On 23/08/2012 20:01, Rich Felker wrote:
> On Fri, Aug 24, 2012 at 12:02:09AM +0800, orc wrote:
>> On Thu, 23 Aug 2012 08:48:16 -0400
>> Rich Felker <dalias@...ifal.cx> wrote:
>>
>>> Anyway, unless the issue is fixed in binutils so that the vast
>>> majority of libraries are marked non-unloadable, I don't see anything
>>> we can do in musl. "glibc does it that way too" is not an excuse for
>>> adding unsafe/non-robust behavior to musl.
>>>
>>> Rich
>> The whole dlopen/dlclose/dlsym functions family are 'harmful': even if
>> we want static linking, application will still rely on them and fail
>> invisibly, creating more headaches.
>> I think better leave dlclose() in it's current state now. It will always
>> 'success', nobody will care.
> In my view, there are only two downsides to the current behavior:
>
> 1. Some buggy plugin-based applications may expect dlclose(plugin) to
> call the destructors in the plugin. This is of course an invalid
> expectation per POSIX, but it may be the reality for some apps.
Indeed, many plugins implem rely on constructors/destructors to allocate/free memory or intialize/cleanup context.

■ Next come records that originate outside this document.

/-- TEMPERATURE_SAMPLE: once every whole second of MONO, with the loop's resistance, 0xFFFF for an open one (R450, R452). -/
def State.takeReadings (s : State) (ohm : Nat) : State :=
  let n := s.tempNext
  if s.lanExists then
    s.whenDue (s.cyclesTo 0 (n * nsPerSec)) fun s => ({ s with lan := { s.lan with tempAt := n } }.takeTemp).takeCrack ohm
  else s

/-- TEMPERATURE_SAMPLE (R450). -/
def execTemperatureSample (ohm : Half) (s : State) : Host.Outcome State Fault Refusal := .next (s.takeReadings ohm.toNat)

/-- The enable sequence starts (R453). -/
def State.lanEnable (s : State) : State :=
  let s := { s with lan := { s.lan with setWritten := false, since := s.mono }, pins := { s.pins with disch := false, railEn := true } }
  (s.put F.LAN_STATUS_STATE 1).put F.LAN_STATUS_BAND (s.f F.LAN_CTRL_DEF_BAND)

/-- A write of LAN_CTRL: EN starts a sequence; BPP and DIV take a write only while EN is 0 (R442, R453, R454). -/
def State.lanCtrlWrite (s : State) (m : Master) (v : Word) : State :=
  let was := s.b F.LAN_CTRL_EN
  let kept := withBits v 29 24 (bitsOf (s.reg R.LAN_CTRL) 29 24)
  let t := s.writeReg R.LAN_CTRL (if was then kept else v)
  let t := if was ∧ kept ≠ v then t.recordWrite m R.LAN_CTRL v else t
  let now := t.b F.LAN_CTRL_EN
  if now && !was then t.lanEnable else if was && !now then t.lanShutdown else t

/-- LANTERN_ENABLE and LANTERN_DISABLE: the write of LAN_CTRL that changes EN. -/
def execLanternEnable (m : Master) (v : Word) (s : State) : Host.Outcome State Fault Refusal :=
  if s.lanExists then .next (s.lanCtrlWrite m (withBits v 31 31 1)) else .next s
/-- LANTERN_DISABLE (R454). -/
def execLanternDisable (m : Master) (v : Word) (s : State) : Host.Outcome State Fault Refusal :=
  if s.lanExists then .next (s.lanCtrlWrite m (withBits v 31 31 0)) else .next s

/-- A write of a register that takes one only while EN is 0 (R442). -/
def State.lanFixedWrite (s : State) (m : Master) (a : Nat) (v : Word) : State :=
  if s.b F.LAN_CTRL_EN then s.recordWrite m a v else s.writeReg a v

/-- A write of LAN_ZONEz: zone 0 stays enabled and starts at line 0. -/
def State.zoneWrite (s : State) (m : Master) (z : Nat) (v : Word) : State :=
  s.lanFixedWrite m (R.LAN_ZONE z) (if z = 0 then withBits (withBits v 31 31 1) 9 0 0 else v)

/-- A write of LAN_TEMP. -/
def State.lanTempWrite (s : State) (v : Word) : State := { s.writeReg R.LAN_TEMP v with lan := { s.lan with setWritten := true } }

/-- An instant of the sequence that runs: `us` µs after its start (R453, R454). -/
def State.lanAt (s : State) (us : Nat) (g : State → State) : State := s.whenDue (s.cyclesTo 0 (s.lan.since + us * usUnits)) g

/-- RAIL_MS in µs; 0 acts as 1. -/
def State.railUs (s : State) : Nat := 1000 * max 1 (s.f F.LAN_CTRL_RAIL_MS)

/-- Common drive starts in every enabled zone, each with a positive phase (R448, R453). -/
def State.driveZones (s : State) : State :=
  let zones := (List.range 4).filter s.zoneOn
  let on := zones.foldl (fun n z => n + 2 ^ z) 0
  let first := zones.foldl (fun t z => tput t z (s.mono + s.firstToggle z * usUnits)) []
  let s := { s with pins := { s.pins with vcomEn := true, gclr := true, vcom := BitVec.ofNat 4 on },
                    lan := { s.lan with applied := [], toggleAt := first } }
  zones.foldl (·.applyBand ·) (s.put F.LAN_STATUS_STATE 2)

/-- COMMON_DRIVE_START: RAIL_MS after the enable (R453). -/
def State.commonDrive (s : State) : State := if s.lanState = 1 then s.lanAt s.railUs (·.driveZones) else s

/-- COMMON_DRIVE_START (R453). -/
def execCommonDriveStart (s : State) : Host.Outcome State Fault Refusal := .next s.commonDrive

/-- GCLR_RELEASE: 800 µs later, with a forced full-frame region (R453). -/
def State.gclrRelease (s : State) : State :=
  if s.lanState = 2 then
    s.lanAt (s.railUs + 800) fun s =>
      ({ s with pins := { s.pins with gclr := false } }.put F.LAN_STATUS_STATE 3).lanTake ⟨0, s.lanH - 1, true, true⟩
  else s

/-- GCLR_RELEASE (R453). -/
def execGclrRelease (s : State) : Host.Outcome State Fault Refusal := .next s.gclrRelease

/-- Row n of the shutdown schedule, `us` µs after its start, in order (R454). -/
def State.shutRow (s : State) (n us : Nat) (g : PinSt → PinSt) : State :=
  if s.lanState = 4 ∧ s.lan.shutStep = n then
    s.lanAt us fun s => { s with pins := g s.pins, lan := { s.lan with shutStep := n + 1 } }
  else s

/-- SHUTDOWN_CLEAR (R454). -/
def execShutdownClear (s : State) : Host.Outcome State Fault Refusal := .next (s.shutRow 0 10 fun p => { p with gclr := true })
/-- SHUTDOWN_VCOM_OFF (R454). -/
def execShutdownVcomOff (s : State) : Host.Outcome State Fault Refusal :=
  .next (s.shutRow 1 810 fun p => { p with gclr := false, vcomEn := false, vcom := 0 })
/-- SHUTDOWN_DISCHARGE (R454). -/
def execShutdownDischarge (s : State) : Host.Outcome State Fault Refusal :=
  .next (s.shutRow 2 860 fun p => { p with railEn := false, disch := true })

/-- SHUTDOWN_END: 2,000 µs after its start the sequence ends (R454). -/
def State.shutEnd (s : State) : State :=
  if s.lanState = 4 ∧ s.lan.shutStep = 3 then s.lanAt 2000 (·.put F.LAN_STATUS_STATE 0) else s

/-- SHUTDOWN_END (R454). -/
def execShutdownEnd (s : State) : Host.Outcome State Fault Refusal := .next s.shutEnd

end Sys2Proof.Machine
end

This may lead to memory leaks or other issues if the plugin is loaded/unloaded multiple times.
>
> 2. In an extremely long-lived app that loads and unloads plugins which
> may be upgraded multiple times during the application's lifetime, each
> new version of the plugin will consume additional virtual memory space
> and commit charge, i.e. you have a memory leak. In the real world the
> leak should be very slow, but it could become significant if the
> plugins are very large and get reinstalled many times, perhaps if
> someone is experimenting and running "make install" each time...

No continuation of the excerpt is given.